● ENTRIES PROVIDED:
------------------------------
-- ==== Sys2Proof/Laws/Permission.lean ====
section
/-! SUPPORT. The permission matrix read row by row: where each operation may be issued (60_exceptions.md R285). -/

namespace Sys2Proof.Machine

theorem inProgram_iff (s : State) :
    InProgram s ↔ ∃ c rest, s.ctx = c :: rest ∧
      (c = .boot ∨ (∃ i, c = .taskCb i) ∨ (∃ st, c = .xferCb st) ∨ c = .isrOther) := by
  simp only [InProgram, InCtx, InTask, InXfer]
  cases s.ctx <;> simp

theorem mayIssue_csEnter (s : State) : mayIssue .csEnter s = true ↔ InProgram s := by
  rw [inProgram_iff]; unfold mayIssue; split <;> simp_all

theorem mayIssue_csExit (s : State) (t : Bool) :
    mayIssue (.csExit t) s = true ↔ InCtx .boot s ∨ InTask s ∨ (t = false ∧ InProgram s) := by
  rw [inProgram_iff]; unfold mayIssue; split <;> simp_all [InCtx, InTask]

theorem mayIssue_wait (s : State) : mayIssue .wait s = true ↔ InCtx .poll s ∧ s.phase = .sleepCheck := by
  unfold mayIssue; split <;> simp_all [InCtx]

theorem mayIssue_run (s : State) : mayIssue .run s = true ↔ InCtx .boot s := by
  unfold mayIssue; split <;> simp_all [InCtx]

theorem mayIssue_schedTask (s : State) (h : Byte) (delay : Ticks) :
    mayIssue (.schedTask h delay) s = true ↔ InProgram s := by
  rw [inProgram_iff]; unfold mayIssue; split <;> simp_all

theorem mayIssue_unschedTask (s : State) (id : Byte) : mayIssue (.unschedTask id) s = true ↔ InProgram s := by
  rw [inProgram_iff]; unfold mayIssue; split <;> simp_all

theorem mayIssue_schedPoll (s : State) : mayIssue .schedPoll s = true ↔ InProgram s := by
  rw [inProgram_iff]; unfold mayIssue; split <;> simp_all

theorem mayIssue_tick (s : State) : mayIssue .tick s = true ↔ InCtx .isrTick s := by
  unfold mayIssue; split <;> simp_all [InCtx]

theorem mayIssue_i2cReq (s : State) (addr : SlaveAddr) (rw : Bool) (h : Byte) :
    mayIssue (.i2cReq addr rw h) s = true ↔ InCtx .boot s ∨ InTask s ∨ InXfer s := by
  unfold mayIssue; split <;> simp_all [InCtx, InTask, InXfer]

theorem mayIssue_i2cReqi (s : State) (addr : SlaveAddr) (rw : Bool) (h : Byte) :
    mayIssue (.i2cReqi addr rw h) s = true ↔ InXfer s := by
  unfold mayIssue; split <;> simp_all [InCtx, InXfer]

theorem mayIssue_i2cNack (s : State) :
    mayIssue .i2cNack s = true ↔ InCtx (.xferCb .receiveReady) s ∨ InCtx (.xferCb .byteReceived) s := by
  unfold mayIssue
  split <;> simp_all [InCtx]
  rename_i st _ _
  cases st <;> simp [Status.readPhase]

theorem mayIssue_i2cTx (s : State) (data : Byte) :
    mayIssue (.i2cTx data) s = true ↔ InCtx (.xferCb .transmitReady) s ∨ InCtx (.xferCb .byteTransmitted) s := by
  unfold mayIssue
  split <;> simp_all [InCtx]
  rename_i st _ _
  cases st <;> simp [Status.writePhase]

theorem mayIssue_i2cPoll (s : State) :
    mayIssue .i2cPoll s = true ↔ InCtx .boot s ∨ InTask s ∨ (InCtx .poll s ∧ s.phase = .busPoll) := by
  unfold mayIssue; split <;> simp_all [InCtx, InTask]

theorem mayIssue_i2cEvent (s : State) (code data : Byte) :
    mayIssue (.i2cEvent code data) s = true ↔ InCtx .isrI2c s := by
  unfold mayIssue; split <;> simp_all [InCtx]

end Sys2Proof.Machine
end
------------------------------
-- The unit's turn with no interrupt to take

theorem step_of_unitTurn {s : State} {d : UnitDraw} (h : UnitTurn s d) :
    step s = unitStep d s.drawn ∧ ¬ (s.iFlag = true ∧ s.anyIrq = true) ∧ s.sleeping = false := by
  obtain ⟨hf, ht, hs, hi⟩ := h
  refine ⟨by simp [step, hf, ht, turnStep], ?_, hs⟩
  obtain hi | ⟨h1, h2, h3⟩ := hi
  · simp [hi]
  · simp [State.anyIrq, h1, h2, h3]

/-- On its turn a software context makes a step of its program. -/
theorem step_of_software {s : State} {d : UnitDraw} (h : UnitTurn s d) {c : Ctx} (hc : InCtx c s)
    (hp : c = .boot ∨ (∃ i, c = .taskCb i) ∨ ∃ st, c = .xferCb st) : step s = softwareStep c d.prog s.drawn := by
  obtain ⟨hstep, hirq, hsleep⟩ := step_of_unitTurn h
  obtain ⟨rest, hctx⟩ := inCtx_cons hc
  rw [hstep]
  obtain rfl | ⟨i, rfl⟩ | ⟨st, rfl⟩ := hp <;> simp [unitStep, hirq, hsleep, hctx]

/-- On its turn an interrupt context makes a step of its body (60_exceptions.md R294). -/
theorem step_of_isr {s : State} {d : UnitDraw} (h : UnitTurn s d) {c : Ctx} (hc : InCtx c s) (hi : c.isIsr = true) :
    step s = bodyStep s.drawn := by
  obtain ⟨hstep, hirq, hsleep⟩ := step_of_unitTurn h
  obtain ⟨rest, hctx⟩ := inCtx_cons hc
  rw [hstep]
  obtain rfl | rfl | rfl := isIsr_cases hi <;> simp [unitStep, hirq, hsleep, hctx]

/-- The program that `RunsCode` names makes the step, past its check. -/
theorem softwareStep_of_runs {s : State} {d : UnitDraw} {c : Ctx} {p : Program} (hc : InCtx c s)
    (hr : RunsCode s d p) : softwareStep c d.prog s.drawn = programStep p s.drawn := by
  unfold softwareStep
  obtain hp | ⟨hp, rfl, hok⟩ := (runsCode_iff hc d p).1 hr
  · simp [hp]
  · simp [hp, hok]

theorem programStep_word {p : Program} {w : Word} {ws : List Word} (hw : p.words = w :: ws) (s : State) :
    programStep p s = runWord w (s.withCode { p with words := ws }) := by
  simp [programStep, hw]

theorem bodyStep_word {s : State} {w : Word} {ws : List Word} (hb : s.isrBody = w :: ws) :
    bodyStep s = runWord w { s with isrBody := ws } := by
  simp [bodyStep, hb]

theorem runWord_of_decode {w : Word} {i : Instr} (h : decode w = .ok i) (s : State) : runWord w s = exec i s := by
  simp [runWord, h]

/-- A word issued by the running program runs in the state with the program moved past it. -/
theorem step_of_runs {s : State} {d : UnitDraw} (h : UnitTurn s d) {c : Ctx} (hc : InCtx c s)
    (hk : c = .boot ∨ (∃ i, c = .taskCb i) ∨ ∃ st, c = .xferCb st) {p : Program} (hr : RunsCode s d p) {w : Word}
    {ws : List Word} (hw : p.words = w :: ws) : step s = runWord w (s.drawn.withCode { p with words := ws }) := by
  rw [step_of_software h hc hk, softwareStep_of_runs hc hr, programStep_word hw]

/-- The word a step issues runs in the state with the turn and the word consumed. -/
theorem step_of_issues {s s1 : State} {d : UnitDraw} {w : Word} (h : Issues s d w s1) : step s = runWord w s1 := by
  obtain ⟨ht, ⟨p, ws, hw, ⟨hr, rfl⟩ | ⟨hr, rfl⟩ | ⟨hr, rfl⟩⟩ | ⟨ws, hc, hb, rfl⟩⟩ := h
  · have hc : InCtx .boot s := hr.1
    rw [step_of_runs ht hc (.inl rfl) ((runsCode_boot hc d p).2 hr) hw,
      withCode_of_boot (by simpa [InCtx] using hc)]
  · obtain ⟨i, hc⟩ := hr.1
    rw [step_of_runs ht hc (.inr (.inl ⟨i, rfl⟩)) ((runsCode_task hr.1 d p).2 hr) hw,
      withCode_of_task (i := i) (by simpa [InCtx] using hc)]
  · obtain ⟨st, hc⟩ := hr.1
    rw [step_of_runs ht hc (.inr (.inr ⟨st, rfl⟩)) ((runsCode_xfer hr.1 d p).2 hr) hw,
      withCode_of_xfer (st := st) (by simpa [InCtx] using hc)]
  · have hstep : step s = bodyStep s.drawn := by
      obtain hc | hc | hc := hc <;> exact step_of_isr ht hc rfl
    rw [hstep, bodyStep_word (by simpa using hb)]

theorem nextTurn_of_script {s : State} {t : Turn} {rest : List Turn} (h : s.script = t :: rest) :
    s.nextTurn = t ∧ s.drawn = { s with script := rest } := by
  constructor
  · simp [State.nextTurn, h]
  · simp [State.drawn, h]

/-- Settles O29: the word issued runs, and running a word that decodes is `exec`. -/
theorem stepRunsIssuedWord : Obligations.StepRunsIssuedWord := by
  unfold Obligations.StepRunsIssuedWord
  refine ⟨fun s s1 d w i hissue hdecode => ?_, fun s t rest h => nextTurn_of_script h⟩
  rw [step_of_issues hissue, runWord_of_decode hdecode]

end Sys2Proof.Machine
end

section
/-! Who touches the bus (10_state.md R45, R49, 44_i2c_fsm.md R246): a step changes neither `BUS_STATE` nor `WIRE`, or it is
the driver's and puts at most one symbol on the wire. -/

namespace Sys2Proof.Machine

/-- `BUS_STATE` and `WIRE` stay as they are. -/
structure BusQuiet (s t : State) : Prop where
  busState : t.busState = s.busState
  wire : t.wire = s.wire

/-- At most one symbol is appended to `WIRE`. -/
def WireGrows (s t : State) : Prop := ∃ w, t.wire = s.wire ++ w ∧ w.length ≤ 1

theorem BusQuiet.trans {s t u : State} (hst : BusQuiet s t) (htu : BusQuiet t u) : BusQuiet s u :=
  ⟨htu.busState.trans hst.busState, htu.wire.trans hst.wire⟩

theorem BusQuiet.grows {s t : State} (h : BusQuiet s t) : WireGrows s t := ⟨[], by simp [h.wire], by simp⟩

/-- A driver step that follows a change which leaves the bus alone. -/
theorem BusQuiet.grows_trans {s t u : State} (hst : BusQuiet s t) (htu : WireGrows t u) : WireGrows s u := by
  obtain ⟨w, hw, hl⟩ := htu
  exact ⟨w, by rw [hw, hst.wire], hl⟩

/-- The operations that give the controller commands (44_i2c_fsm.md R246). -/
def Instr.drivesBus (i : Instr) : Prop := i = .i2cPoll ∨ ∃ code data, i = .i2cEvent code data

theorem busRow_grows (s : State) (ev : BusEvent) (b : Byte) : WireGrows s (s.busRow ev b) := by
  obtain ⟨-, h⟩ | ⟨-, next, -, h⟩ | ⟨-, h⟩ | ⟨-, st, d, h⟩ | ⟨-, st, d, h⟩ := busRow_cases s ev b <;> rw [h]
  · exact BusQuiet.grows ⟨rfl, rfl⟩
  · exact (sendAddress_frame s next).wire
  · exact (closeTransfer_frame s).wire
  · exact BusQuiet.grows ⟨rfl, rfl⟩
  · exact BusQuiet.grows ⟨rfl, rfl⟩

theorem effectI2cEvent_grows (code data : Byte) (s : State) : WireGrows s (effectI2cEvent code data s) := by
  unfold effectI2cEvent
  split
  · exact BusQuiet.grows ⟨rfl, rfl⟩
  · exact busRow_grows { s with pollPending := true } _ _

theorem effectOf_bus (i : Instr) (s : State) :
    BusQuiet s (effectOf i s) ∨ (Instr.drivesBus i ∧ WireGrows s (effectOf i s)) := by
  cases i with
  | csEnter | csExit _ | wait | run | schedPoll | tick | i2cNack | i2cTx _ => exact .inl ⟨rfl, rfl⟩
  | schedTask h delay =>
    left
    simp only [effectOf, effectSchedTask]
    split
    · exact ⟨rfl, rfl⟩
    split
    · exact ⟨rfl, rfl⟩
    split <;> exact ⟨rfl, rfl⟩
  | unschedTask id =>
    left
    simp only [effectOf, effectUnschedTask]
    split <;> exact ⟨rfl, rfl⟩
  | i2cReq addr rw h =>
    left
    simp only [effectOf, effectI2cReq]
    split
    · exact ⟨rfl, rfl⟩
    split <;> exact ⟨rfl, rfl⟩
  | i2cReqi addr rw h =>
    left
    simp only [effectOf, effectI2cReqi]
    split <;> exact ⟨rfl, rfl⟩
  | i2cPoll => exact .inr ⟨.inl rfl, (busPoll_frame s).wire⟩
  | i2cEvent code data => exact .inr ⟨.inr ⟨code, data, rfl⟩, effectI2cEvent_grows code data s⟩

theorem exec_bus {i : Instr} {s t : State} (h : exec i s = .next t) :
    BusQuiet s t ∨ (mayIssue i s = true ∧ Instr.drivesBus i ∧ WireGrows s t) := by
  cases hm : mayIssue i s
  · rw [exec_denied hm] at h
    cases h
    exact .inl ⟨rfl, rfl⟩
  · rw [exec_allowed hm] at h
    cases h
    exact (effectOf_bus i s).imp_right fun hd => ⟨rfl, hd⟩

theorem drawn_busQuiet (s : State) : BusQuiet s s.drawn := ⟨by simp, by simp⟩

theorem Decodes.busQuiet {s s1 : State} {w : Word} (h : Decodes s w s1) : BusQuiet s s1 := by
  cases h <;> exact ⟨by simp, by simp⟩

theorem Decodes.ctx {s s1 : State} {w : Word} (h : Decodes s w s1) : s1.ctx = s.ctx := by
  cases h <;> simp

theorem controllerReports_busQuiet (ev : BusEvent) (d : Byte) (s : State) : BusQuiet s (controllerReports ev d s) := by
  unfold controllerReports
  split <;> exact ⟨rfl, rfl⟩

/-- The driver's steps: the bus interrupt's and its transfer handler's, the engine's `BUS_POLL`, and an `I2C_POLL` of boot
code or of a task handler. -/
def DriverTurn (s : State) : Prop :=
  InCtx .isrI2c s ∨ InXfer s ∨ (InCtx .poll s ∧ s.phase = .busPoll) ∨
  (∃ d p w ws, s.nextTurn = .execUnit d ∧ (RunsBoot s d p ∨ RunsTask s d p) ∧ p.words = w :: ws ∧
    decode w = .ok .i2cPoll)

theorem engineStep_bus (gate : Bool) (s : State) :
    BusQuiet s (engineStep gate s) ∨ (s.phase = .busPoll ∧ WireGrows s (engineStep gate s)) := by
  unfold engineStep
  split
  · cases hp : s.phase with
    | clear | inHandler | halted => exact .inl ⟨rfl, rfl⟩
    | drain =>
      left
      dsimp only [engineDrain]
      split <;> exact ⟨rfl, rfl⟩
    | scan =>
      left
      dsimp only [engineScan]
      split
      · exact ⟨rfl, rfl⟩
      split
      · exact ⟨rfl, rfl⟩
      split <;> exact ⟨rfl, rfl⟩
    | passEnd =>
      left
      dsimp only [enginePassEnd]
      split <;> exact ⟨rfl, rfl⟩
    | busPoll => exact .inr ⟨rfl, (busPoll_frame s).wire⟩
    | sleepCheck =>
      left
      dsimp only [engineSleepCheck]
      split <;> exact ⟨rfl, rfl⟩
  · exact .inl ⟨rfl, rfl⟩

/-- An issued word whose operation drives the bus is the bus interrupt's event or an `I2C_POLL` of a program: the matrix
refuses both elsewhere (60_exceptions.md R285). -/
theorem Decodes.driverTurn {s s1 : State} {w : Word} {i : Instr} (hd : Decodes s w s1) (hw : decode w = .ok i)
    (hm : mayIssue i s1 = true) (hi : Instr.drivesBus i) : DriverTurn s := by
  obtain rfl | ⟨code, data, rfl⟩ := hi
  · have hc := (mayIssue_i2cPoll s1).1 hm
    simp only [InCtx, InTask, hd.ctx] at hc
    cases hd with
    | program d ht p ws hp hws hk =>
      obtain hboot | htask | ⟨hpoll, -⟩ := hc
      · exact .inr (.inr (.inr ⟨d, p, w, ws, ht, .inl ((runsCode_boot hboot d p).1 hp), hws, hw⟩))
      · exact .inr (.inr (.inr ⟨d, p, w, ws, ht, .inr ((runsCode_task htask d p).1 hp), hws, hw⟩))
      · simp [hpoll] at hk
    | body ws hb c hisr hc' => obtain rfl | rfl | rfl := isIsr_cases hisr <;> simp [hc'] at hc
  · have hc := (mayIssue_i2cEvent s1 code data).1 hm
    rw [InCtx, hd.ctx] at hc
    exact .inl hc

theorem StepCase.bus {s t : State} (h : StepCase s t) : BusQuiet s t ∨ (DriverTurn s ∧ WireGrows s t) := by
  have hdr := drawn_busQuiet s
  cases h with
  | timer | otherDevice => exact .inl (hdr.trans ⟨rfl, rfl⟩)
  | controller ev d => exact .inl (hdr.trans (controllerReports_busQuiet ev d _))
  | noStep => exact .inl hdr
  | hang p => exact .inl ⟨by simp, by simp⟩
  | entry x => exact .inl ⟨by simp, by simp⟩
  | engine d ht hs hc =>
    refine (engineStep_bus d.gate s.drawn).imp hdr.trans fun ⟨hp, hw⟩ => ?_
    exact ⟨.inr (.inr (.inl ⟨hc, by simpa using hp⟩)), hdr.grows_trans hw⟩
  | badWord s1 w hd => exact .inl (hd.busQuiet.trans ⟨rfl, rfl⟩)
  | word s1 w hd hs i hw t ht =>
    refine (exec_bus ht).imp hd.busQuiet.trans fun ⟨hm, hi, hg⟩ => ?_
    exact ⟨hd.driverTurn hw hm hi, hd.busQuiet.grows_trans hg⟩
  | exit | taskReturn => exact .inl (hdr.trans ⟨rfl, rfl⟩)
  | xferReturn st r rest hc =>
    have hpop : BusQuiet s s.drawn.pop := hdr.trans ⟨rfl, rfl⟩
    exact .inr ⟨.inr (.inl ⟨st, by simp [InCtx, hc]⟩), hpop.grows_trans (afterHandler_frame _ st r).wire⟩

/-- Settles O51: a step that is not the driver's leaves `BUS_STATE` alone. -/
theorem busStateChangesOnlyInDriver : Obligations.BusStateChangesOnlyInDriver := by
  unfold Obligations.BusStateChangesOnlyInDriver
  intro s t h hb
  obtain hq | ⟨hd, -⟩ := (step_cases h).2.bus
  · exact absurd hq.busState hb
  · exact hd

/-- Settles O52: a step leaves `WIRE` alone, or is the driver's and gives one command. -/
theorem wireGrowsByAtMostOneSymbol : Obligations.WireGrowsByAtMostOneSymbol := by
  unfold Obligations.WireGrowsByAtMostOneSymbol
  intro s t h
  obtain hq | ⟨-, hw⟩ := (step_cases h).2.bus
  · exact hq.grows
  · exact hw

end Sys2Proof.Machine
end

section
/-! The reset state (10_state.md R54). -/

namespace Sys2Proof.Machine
------------------------------
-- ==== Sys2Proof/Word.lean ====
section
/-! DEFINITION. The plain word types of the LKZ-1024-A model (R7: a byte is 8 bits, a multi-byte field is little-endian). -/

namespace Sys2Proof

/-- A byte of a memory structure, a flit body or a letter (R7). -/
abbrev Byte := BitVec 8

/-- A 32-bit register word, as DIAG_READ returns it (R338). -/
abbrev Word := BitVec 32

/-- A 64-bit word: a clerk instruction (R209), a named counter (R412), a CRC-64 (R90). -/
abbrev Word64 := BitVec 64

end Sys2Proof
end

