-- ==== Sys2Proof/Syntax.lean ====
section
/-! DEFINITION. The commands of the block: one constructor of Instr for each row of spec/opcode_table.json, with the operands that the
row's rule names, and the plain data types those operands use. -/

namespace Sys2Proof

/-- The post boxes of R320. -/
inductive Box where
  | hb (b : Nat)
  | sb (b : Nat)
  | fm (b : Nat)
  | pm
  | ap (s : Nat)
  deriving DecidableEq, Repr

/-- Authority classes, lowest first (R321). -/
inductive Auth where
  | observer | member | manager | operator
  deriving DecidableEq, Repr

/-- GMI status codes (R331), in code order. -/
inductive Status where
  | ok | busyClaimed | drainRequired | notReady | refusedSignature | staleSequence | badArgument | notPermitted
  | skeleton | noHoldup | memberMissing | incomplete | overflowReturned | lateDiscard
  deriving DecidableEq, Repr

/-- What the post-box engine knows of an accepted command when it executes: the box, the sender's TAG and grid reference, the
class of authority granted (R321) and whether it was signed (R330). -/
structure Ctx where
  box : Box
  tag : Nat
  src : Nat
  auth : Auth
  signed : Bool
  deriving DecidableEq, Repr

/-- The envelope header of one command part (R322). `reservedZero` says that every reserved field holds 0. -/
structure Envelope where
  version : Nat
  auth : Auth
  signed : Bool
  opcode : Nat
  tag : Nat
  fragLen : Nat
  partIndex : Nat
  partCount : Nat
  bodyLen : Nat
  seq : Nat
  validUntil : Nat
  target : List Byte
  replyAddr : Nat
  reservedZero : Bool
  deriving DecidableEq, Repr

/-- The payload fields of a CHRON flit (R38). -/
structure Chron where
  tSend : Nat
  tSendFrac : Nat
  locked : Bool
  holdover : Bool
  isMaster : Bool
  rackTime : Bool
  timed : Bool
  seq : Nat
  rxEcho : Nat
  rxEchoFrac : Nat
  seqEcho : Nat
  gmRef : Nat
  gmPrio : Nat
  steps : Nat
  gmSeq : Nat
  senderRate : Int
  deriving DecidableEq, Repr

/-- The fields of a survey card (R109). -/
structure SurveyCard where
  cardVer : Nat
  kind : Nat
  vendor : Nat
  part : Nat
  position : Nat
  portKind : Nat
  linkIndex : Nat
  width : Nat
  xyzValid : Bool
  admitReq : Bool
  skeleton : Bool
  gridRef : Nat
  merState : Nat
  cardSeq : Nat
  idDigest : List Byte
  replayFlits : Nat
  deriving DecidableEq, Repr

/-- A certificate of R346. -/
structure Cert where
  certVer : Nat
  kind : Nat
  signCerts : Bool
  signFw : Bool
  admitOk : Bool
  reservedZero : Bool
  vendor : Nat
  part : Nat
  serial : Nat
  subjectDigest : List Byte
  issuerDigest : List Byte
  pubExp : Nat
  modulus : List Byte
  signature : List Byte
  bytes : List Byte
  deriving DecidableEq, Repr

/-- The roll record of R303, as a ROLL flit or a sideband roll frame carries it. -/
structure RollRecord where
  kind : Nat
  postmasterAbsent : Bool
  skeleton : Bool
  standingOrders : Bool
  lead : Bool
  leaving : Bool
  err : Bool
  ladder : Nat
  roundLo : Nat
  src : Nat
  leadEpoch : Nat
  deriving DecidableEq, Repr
------------------------------
● EXERCISE PROMPT: Within the material above, transcribe exactly the lines that run from the line holding "class of authority" through the line holding "admitOk : Bool".

● SOLUTION:
class of authority granted (R321) and whether it was signed (R330). -/
structure Ctx where
  box : Box
  tag : Nat
  src : Nat
  auth : Auth
  signed : Bool
  deriving DecidableEq, Repr

/-- The envelope header of one command part (R322). `reservedZero` says that every reserved field holds 0. -/
structure Envelope where
  version : Nat
  auth : Auth
  signed : Bool
  opcode : Nat
  tag : Nat
  fragLen : Nat
  partIndex : Nat
  partCount : Nat
  bodyLen : Nat
  seq : Nat
  validUntil : Nat
  target : List Byte
  replyAddr : Nat
  reservedZero : Bool
  deriving DecidableEq, Repr

/-- The payload fields of a CHRON flit (R38). -/
structure Chron where
  tSend : Nat
  tSendFrac : Nat
  locked : Bool
  holdover : Bool
  isMaster : Bool
  rackTime : Bool
  timed : Bool
  seq : Nat
  rxEcho : Nat
  rxEchoFrac : Nat
  seqEcho : Nat
  gmRef : Nat
  gmPrio : Nat
  steps : Nat
  gmSeq : Nat
  senderRate : Int
  deriving DecidableEq, Repr

/-- The fields of a survey card (R109). -/
structure SurveyCard where
  cardVer : Nat
  kind : Nat
  vendor : Nat
  part : Nat
  position : Nat
  portKind : Nat
  linkIndex : Nat
  width : Nat
  xyzValid : Bool
  admitReq : Bool
  skeleton : Bool
  gridRef : Nat
  merState : Nat
  cardSeq : Nat
  idDigest : List Byte
  replayFlits : Nat
  deriving DecidableEq, Repr

/-- A certificate of R346. -/
structure Cert where
  certVer : Nat
  kind : Nat
  signCerts : Bool
  signFw : Bool
  admitOk : Bool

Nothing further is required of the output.